Any aircraft fulfilling either of these criteria, and subsequently hushkitted, would then be allowed to go on flying in Europe after the 2002 deadline.

The EC admits that the ruling's aim was to minimise the number of noisy aircraft qualifying for European operation in the future, and points out that while 150-200 European aircraft could do so, as many as 2,000 aircraft flying in the USA might reach the required standard.

Whether environmentally inspired or not, Brussels' move was seen as a red rag to a bull across the Atlantic, where it seemed to threaten the future of hushkit manufacture and the resale value of aircraft.

The latter fear was reinforced by an EC rider, saying that huskitted aircraft operating in the EU after April 2002 would have to be on the same register as on 1 April, 1999.

Chapter IV introduction

The earliest introduction of Chapter IV would be in 2005 and would - the EC says - probably apply only to new aircraft, allowing hushkitted Chapter III aircraft to carry on flying.

In response to the European rule, the US hushkit industry, backed by the US Government, has mounted a determined onslaught on what it regards as a negation of the Chapter III procedures agreed at ICAO and, as such, a blatant infringement of trade rules.

The EU's response has been to approve the regulation, but to push back the cut-off date to 4 May next year, effectively allowing an extra 12 months for aircraft to establish a "prior history" of European operation. Ireland-based Ryanair, which intends to use 20 of its Boeing 737-200s well beyond ICAO's 1 April, 2002, deadline, is in the process of fitting Nordam hushkits to bring them up to Chapter III standards.

The apparent calm at the moment should not be interpreted as a truce. Mark Atwood of Washington DC-based lawyers Sher and Blackwell says the USA - which will ban Chapter II aircraft from 1 January, 2000 - regards the hushkits issue as a fully fledged trade dispute that it intends to fight with every weapon at its disposal. Sher and Blackwell represents hushkit manufacturers DuganAir, Burbank Aeronautical and the ABS Partnership.

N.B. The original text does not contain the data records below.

-- ==== Sys2Proof/Word.lean ====
section
/-! DEFINITION. The word types of the hardware (00_scope.md R6, R9): bytes, 32-bit words, and their widths.

Every value of the hardware is unsigned. `+`, `-` and `*` on these types already wrap modulo 2^32 (or 2^8), which is
what R11 asks of `+32`, `-32` and `*32`; `^^^` is its exclusive or and `>>>` its logical right shift. -/

namespace Sys2Proof

/-- A `u8` of the spec (R9). -/
abbrev Byte := BitVec 8

/-- A `u32` of the spec (R9): seed, lanes, command words, result words (R6 WORD_BITS, CMD_WORD_BITS, RESULT_WORD_BITS). -/
abbrev Word := BitVec 32

end Sys2Proof
end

Sher and Blackwell says that EC delay in finalising a decision is as bad as implementing it, because customers are being deterred from placing orders for fear of what Europe might do. "As far as my clients are concerned, the worst of all possible worlds is to keep moving the rule back a year," he says.

Environmental high ground

Sher and Blackwell's clients had stands at the Paris air show, says Atwood, and orders were placed or interest shown from around the world except Europe. This, as far as the US industry is concerned, is evidence of the European trade restriction's effectiveness.

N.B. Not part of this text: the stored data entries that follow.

/-- The packet's length by OP (R72). -/
theorem packetLen_eq (cw : Word) :
    packetLen cw = if (opField cw).toNat = 1 then 2 else if (opField cw).toNat = 3 then 5 else 1 := by
  unfold packetLen opcodeOf
  generalize opField cw = op
  revert op; decide

/-- The header of whatever decodes to a command is the header the encoder writes. -/
theorem opField_of_decode {cw : Word} {operands rest : List Word} {i : Instr}
    (h : decode (cw :: operands) = .command i rest) : some (opField cw) = (encode i).head?.map opField := by
  obtain ⟨-, hws⟩ := eq_encode_append_of_decode h
  obtain ⟨header, later, he, -⟩ := encode_framing i
  rw [he, List.cons_append] at hws
  rw [he, (List.cons.inj hws).1]; rfl

/-- Settles O7: the length is read off OP, and a command's header has the OP of its row. -/
theorem opcodeMap : Obligations.OpcodeMap := by
  refine fun op arg => ⟨by rw [packetLen_eq, opField_append], fun operands rest i h => ?_⟩
  have hop := opField_of_decode h
  rw [opField_append] at hop
  cases i with
  | init seed => exact congrArg BitVec.toNat (Option.some.inj hop)
  | reset => exact congrArg BitVec.toNat (Option.some.inj hop)
  | update n d0 d1 d2 d3 => exact congrArg BitVec.toNat ((Option.some.inj hop).trans (opField_update n))
  | digest => exact congrArg BitVec.toNat (Option.some.inj hop)

end Sys2Proof
end

section
/-! The step on a whole and on an incomplete packet (30_encoding.md R83, R84). -/

namespace Sys2Proof.Machine

/-- Settles O10: `step_of_arrived_packet`, for a live and for a faulted block. -/
theorem stepRunsDecodedCommand : Obligations.StepRunsDecodedCommand := fun _ _ _ hi ha => step_of_arrived_packet hi ha

/-- Settles O11: a waiting block holds its words, a whole packet finishes, and no command stops the machine. -/
theorem everyStepAnswersNext : Obligations.EveryStepAnswersNext := by
  refine ⟨fun s => ?_, exec_next⟩
  rcases s.waiting_or_whole_packet with hw | ⟨cw, operands, ha, hl⟩
  · exact ⟨_, hw.step.1⟩
  · obtain ⟨t, hstep, -⟩ := step_of_whole_packet ha hl
    exact ⟨t, hstep⟩

/-- Words already held are held again. -/
theorem State.holdWords_holdWords (s : State) : s.holdWords.holdWords = s.holdWords := by
  rw [State.holdWords, State.holdWords_arrived]; rfl

/-- A waiting block holds its words for any number of steps (R84). -/
theorem State.Waiting.stepMany {s : State} (hw : s.Waiting) (k : Nat) : Machine.stepMany (k + 1) s = .next s.holdWords := by
  induction k generalizing s with
  | zero => rw [stepMany_succ hw.step.1, stepMany_zero]
  | succ k ih => rw [stepMany_succ hw.step.1, ih hw.step.2, State.holdWords_holdWords]

/-- A block that has a proper part of a command's packet waits. -/
theorem waiting_of_part {i : Instr} {part rest : List Word} {s : State} (he : encode i = part ++ rest) (hne : rest ≠ [])
    (ha : s.arrived = part) : s.Waiting := by
  intro cw operands hcons
  obtain ⟨header, later, hpacket, hl⟩ := encode_framing i
  rw [← ha, hcons, hpacket, List.cons_append] at he
  obtain ⟨rfl, rfl⟩ := List.cons.inj he
  have hpos := List.length_pos_iff.mpr hne
  rw [hl, List.length_append]; omega

/-- Settles O12: a waiting block keeps its words (`State.Waiting.stepMany`), and the missing words complete the packet. -/
theorem incompletePacketIsHeld : Obligations.IncompletePacketIsHeld := by
  refine ⟨fun s hw k => ⟨_, hw.stepMany k, rfl⟩, fun i part rest s hi he hne ha => ?_⟩
  refine ⟨_, (waiting_of_part he hne ha).step.1, rfl, rfl, ?_⟩
  have hwhole : (s.holdWords.deliver rest).arrived = encode i ++ [] := by
    rw [State.deliver_arrived, State.holdWords_arrived, ha, ← he, List.append_nil]
  exact step_of_arrived_packet hi hwhole

end Sys2Proof.Machine
end

section
/-! The bytes of an UPDATE packet, and what an UPDATE that executes leaves in each register (30_encoding.md R76, R81;
41_carry_buffer_mux.md R121, R123). -/

namespace Sys2Proof.Machine

/-- Settles O9: each byte of the packed words is the list's, or 0x00 past its end (`dataByte_packWord`). -/
theorem beatCarriesItsBytes : Obligations.BeatCarriesItsBytes := fun bytes hb =>
  ⟨_, _, _, _, _, rfl, beat_wellFormed hb, beat_count_toNat hb, dataBytes_beat hb, fun k hk h16 => by
    rw [dataByte_packWord bytes h16, List.getD_eq_default _ _ hk]⟩

/-- Byte `k` of an UPDATE packet, read off its four data words joined, D0 lowest (R76; `dataByte_eq_extract`). -/
def packetByte (d0 d1 d2 d3 : Word) (k : Nat) : Byte := (d3 ++ d2 ++ d1 ++ d0).extractLsb' (8 * k) 8

section dataBytes
variable {n : BitVec 5} (hn : n.toNat ≤ 16) (d0 d1 d2 d3 : Word)
include hn

/-- The data bytes of a legal UPDATE are the low N bytes of its four data words joined (R76). -/
theorem dataBytes_eq_map_packetByte :
    dataBytes n d0 d1 d2 d3 = (List.range n.toNat).map (packetByte d0 d1 d2 d3) :=
  List.map_congr_left fun k hk => dataByte_eq_extract d0 d1 d2 d3 (by rw [List.mem_range] at hk; omega)

theorem dataBytes_getElem? (k : Nat) :
    (dataBytes n d0 d1 d2 d3)[k]? = if k < n.toNat then some (packetByte d0 d1 d2 d3 k) else none := by
  rw [dataBytes_eq_map_packetByte hn, List.getElem?_map]
  split <;> simp [*]

/-- Byte `j` of the block an UPDATE completes: a pending byte, or one of the packet's. -/
theorem ofList_pending_dataBytes_getElem (h : Hasher) (hb : 16 ≤ h.carryLen.toNat + n.toNat) (j : Nat) (hj : j < 16) :
    (Block.ofList (h.validBytes ++ dataBytes n d0 d1 d2 d3))[j] =
      if j < h.carryLen.toNat then h.bufByte j else packetByte d0 d1 d2 d3 (j - h.carryLen.toNat) := by
  rw [Block.ofList_getElem _ j hj, ← Hasher.pendingThen, Hasher.pendingThen_getElem?, dataBytes_getElem? hn]
  split
  · rfl
  · rw [if_pos (by omega), Option.getD_some]

end dataBytes

/-- An UPDATE of an illegal count never looks at its data (R80). -/
theorem execUpdate_of_badCount {n : BitVec 5} (d0 d1 d2 d3 : Word) (s : State) (hn : 16 < n.toNat) :
    execUpdate n d0 d1 d2 d3 s = .next (s.unlessFaulted (s.raiseFault .badCount)) := by
  rw [execUpdate, if_pos hn]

Comparing Europe and the US' cases, it is apparent that the EC has carefully positioned its battle lines on the environmental moral high ground and is using as its weaponry the procedures and small print in numerous rulemaking processes. Meanwhile, the USA has drawn up powerful artillery in the form of the ICAO Chapter III agreement and the concept of respect for international treaties like the ICAO Chicago Convention.

To establish its environmental high ground, the EC laments that the standards for Chapter III were drawn up in 1977 and alleges that "between 1992 and 1998 the USA blocked all progress on the noise issue within the ICAO Committee on Aviation Environmental Protection." Atwood says the EC was aiming for "a Chapter three-and-a-half, which does not exist".

The EC volleys back using the small print. When the ICAO drew up the Chapter III standard, the EC says, it was intended to be a noise measure to certificate new aircraft types, not the "recertification of aircraft already in operation". Sher and Blackwell says this assertion is wrong. The EC says, however, that the USA uses noise measurements and procedures in certificating hushkits as Chapter III which differ from those required by ICAO and some equipment requires additional restrictions such as maximum payload and restricted aircraft flap settings to comply.

If the USA wins the argument, most of the damage to possible trade prospects in and around Europe will have been done. The EC, however, would be castigated by the European environmental lobby for "climbing down". Also, the USA has stalled ICAO Chapter IV negotiations, so the powerful European environmental lobby would have gained two more weapons to use against air transport. As a final act of retaliation, the USA may yet revoke the Aerospatiale/British Aerospace Concorde's rights to fly to its airports because of its own noise regulations.